Yamaha und TQ liefern die einzigen Schiebehilfen in unserem Test, bei denen sich die Geschwindigkeit einstellen lässt.

Den kompletten Vergleichstest der acht Schiebehilfen aus EMTB 2/2021 können Sie bequem unter dem Artikel als PDF herunterladen. Der Test kostet 1,99 Euro.

Diese E-Bike-Schiebehilfen haben wir getestet

  • Bosch Kiox | Bosch Purion
  • Mahle | Specialized Levo SL
  • Brose | Specialized Levo
  • Brose | Rotwild
  • Giant Syncdrive
  • Shimano EP8
  • TQ
  • Yamaha PW-X2
Bosch Kiox | Bosch Purion
Foto: Markus Greber

Nach diesen Kriterien haben wir die E-Bike Schiebehilfen getestet

Ergonomie

Position, Ansprechver­halten und Kraftaufwand, um den Schiebehilfenknopf zu betätigen. Hier ist noch viel Luft nach oben.

Geschwindigkeit

Nicht zu schnell und nicht zu langsam: Die Schiebegeschwindigkeit sollte der Laufgeschwindigkeit auf einem steilen Trail angepasst sein.

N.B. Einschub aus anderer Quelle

/-! ## Occupancy (R45) -/

/-- Tokens in a context's input queues. Which queues count is not said; the model counts every data and control queue of the tile body and
of the router's slots (DESIGN CHOICE, log entry 125). -/
def ctxOccupancy (s : State) (site : SiteNo) (c : BitVec 2) : Nat :=
  let b := s.elem (siteEa site 0) c
  let r := s.elem (siteEa site 1) c
  (b.inq.map (fun p => p.2.length)).sum + (b.inc.map (fun p => p.2.length)).sum + (r.inq.map (fun p => p.2.length)).sum
    + (r.inc.map (fun p => p.2.length)).sum

/-- Sample the queues while ADAPT is set. -/
def sampleOccupancy (s : State) (site : SiteNo) : State :=
  if ctxAdapt (s.site site).ctxarb then
    s.modSite site (fun t => { t with occ := ctxs4.foldl (fun o c => tabMod o c.toNat 0 (fun x => x + ctxOccupancy s site c)) t.occ })
  else s

/-! ## II counters (R257) -/

/-- Declared II of an operator: the II fields of a compute tile, the node record elsewhere. -/
def declaredIi (s : State) (ea : EAddr) (c : BitVec 2) (e : ElemCtx) (n : Nat) : Nat :=
  if n < 4 then bits (e.field 14) (8 * n) 8
  else if n < 6 then bits (e.field 15) (8 * (n - 4)) 8
  else (e.task.bind s.task?).elim 0 (fun k => (k.iis.find? (fun p => p.1 == elemKey ea c && p.2.1 == n)).elim 0 (·.2.2))

/-- Why an operator does not fire in this fc: the counter that the fc is charged to. -/
def iiCause (s : State) (site : SiteNo) (c : BitVec 2) (ea : EAddr) (e : ElemCtx) (n : Nat) (fire : Bool) : Nat :=
  let first := fun (l : List Nat) (base : Nat) => l.head?.map (fun p => base + p)
  let (starved, ctlStarved, blocked) : List Nat × Bool × List Nat :=
    if n < 6 then
      (e.passPorts.filter (fun p => (e.queue p).isEmpty), e.gated.any (fun k => !e.gateReady k),
       (List.range 4).filter (fun p => e.stages.any (fun q => q.2.1.dst.toNat == p) && !outputRoom s ea c p))
    else if n < 32 then
      let k := n - 16
      ((List.range 4).filter (fun i => e.inNet k i == some .data && (e.queue (slotKey k i)).isEmpty),
       (List.range 4).any (fun i => e.inNet k i == some .ctl && (e.ctlQueue (slotKey k i)).isEmpty),
       (List.range 2).filter (fun o => !(roomAt s site c e.task .data (slotCode k o) && roomAt s site c e.task .ctl (slotCode k o))))
    else
      let v := agnView s site c (n - 32) (OpWord.ofBits (e.agnWord (n - 32))) (opcodeOf (e.agnWord (n - 32)))
      ((agnInputs v).filter (fun p => (e.queue p).isEmpty), false, v.outs.filter (fun p => !outputRoom s ea c p))
  match first starved 2 with
  | some k => k
  | none =>
    if ctlStarved then 6
    else match first blocked 7 with
      | some k => k
      | none => if fire then 11 else 12

/-- Charge this fc to an operator that is past its II and does not fire. -/
def chargeIi (s : State) (site : SiteNo) (c : BitVec 2) (ea : EAddr) (fire : Bool) (n : Nat) : State :=
  let e := s.elem ea c
  let ii := declaredIi s ea c e n
  let last := (e.op n).lastFire
  if ii = 0 ∨ last = 0 ∨ s.time + 1 < last + ii then s
  else
    let u := 16 * iiUnit ea n
    let k := iiCause s site c ea e n fire
    s.modElem ea c (fun e =>
      { e with ii := tabMod (tabMod e.ii (u + 1) 0 (fun x => satAdd32 x 1)) (u + k) 0 (fun x => satAdd32 x 1) })

/-- Charge the operators of a context that do not fire now: `going` names those that do. -/
def chargeCtx (s : State) (site : SiteNo) (c : BitVec 2) (fire : Bool) (going : EAddr → Nat → Bool) : State :=
  [siteEa site 0, siteEa site 1].foldl (fun s ea =>
    let e := s.elem ea c
    if !e.released || e.finished then s
    else (ctxOperators ea e).foldl (fun s n => if going ea n then s else chargeIi s site c ea (fire && eaElem ea == 0) n) s) s

/-! ## One fc of a site -/

/-- The operator that a move runs. -/
def Move.opIndex : Move → Nat
  | .slot _ _ n => 16 + n
  | .agn _ _ n => agnIdx n
  | _ => 0

/-- What runs for a context: a pass under way or just started, then the operators chosen. -/
def stageMoves (s : State) (ea : EAddr) (c : BitVec 2) : List Move :=
  match (s.elem ea c).pass with
  | none => []
  | some p => List.replicate (6 - p.stage) (.stage ea c)

/-- One fc of a site: finished contexts are marked, compute tiles forward cuts, the counter chooses a context, passes under way go on, and
the operators that act, the ready control-operator slots of every context among them, are put into the burst. -/
def tileFc (s : State) (site : SiteNo) : State :=
  let ea := siteEa site 0
  let s := sampleOccupancy (markSite s site) site
  let s := if siteIsMt site then s else ctxs4.foldl (fun s c => ctCut s site c) s
  let (s, chosen) := chooseCtx s site
  let started : Bool := chosen.any (fun c => ctPassReady s site c)
  let firing := chosen.elim [] (fun c => movesThat s .fires (agnMoves s site c))
  let slots := firingSlots s site
  let quiet := ctxs4.flatMap (fun c => movesThat s .quiet (slotMoves s site c ++ agnMoves s site c))
  let s := ctxs4.foldl (fun s c =>
    let me := chosen == some c
    let pass := (s.elem ea c).pass.isSome || (me && started)
    chargeCtx s site c (!me && fireable s site c)
      (fun a n => (a == ea && decide (n < 6) && pass) || (me && firing.any (fun m => m.place.1 == a && m.opIndex == n))
        || slots.any (fun m => m.place == (a, c) && m.opIndex == n))) s
  let s := if started then chosen.elim s (fun c => startPass s ea c) else s
  let run := if siteIsMt site then [] else ctxs4.flatMap (fun c => stageMoves s ea c)
  { s with burst := run ++ firing ++ slots ++ quiet ++ s.burst }

/-- The next stage of a pass: a disabled stage hands its input on (R77). -/
def stageNext (s : State) (ea : EAddr) (c : BitVec 2) : State × Option Instr :=
  let e := s.elem ea c
  match e.pass with
  | none => (s, none)
  | some p =>
    if e.stopped || e.captured then (s, none)
    else if e.stageOn p.stage then (s, opInstr (e.stageWord p.stage))
    else (s.setElem ea c (passOn e p p.prev), none)

end Sys2Proof.Machine
end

Einstellbarkeit der Geschwindigkeit

Im Idealfall lässt sich die Schiebegeschwindigkeit an die Gegebenheiten anpassen.

Kraft

Eine gute Schiebehilfe muss in der Lage sein, mit Druck auf dem Sattel Traktion am Hinterrad aufzubauen. Nur dann ist sie auf steilen, rutschigen Trails eine echte Hilfe.

Ansprechverhalten

Reagiert das System sofort oder mit Verzögerung, weich oder abrupt? Das Ansprechverhalten beschreibt, wie die Schiebehilfe direkt nach dem Knopfdruck reagiert.

Das Schieben mit dem Shimano EP8 E-Bike-Motor funktioniert zuverlässig. Die Verzögerung bei der Erstaktivierung der Schiebehilfe ist allerdings lästig.Foto: Markus Greber
Das Schieben mit dem Shimano EP8 E-Bike-Motor funktioniert zuverlässig. Die Verzögerung bei der Erstaktivierung der Schiebehilfe ist allerdings lästig.

Memory-Effekt

Ob mit Absicht oder versehentlich – manchmal rutscht der Finger vom Schiebehilfenknopf, und der Motor stoppt. Wie schnell lässt sich das System reaktivieren? Am besten sofort und ohne Verzögerung dank Memory-Effekt.

Hindernis

Auf plötzliche Hindernisse reagieren manche E-Bike Schiebehilfen allergisch und stoppen. Das ist natürlich auf dem Trail ärgerlich. Also ein wichtiges Kriterium.

Gleichmäßigkeit

Mal schnell, mal langsam, mal schwach, mal kräftig – dieses Verhalten mancher E-MTB-Antriebe beim Schieben nervt. Eine gute Schiebehilfe liefert spürbaren, konstanten Vortrieb in allen Situationen.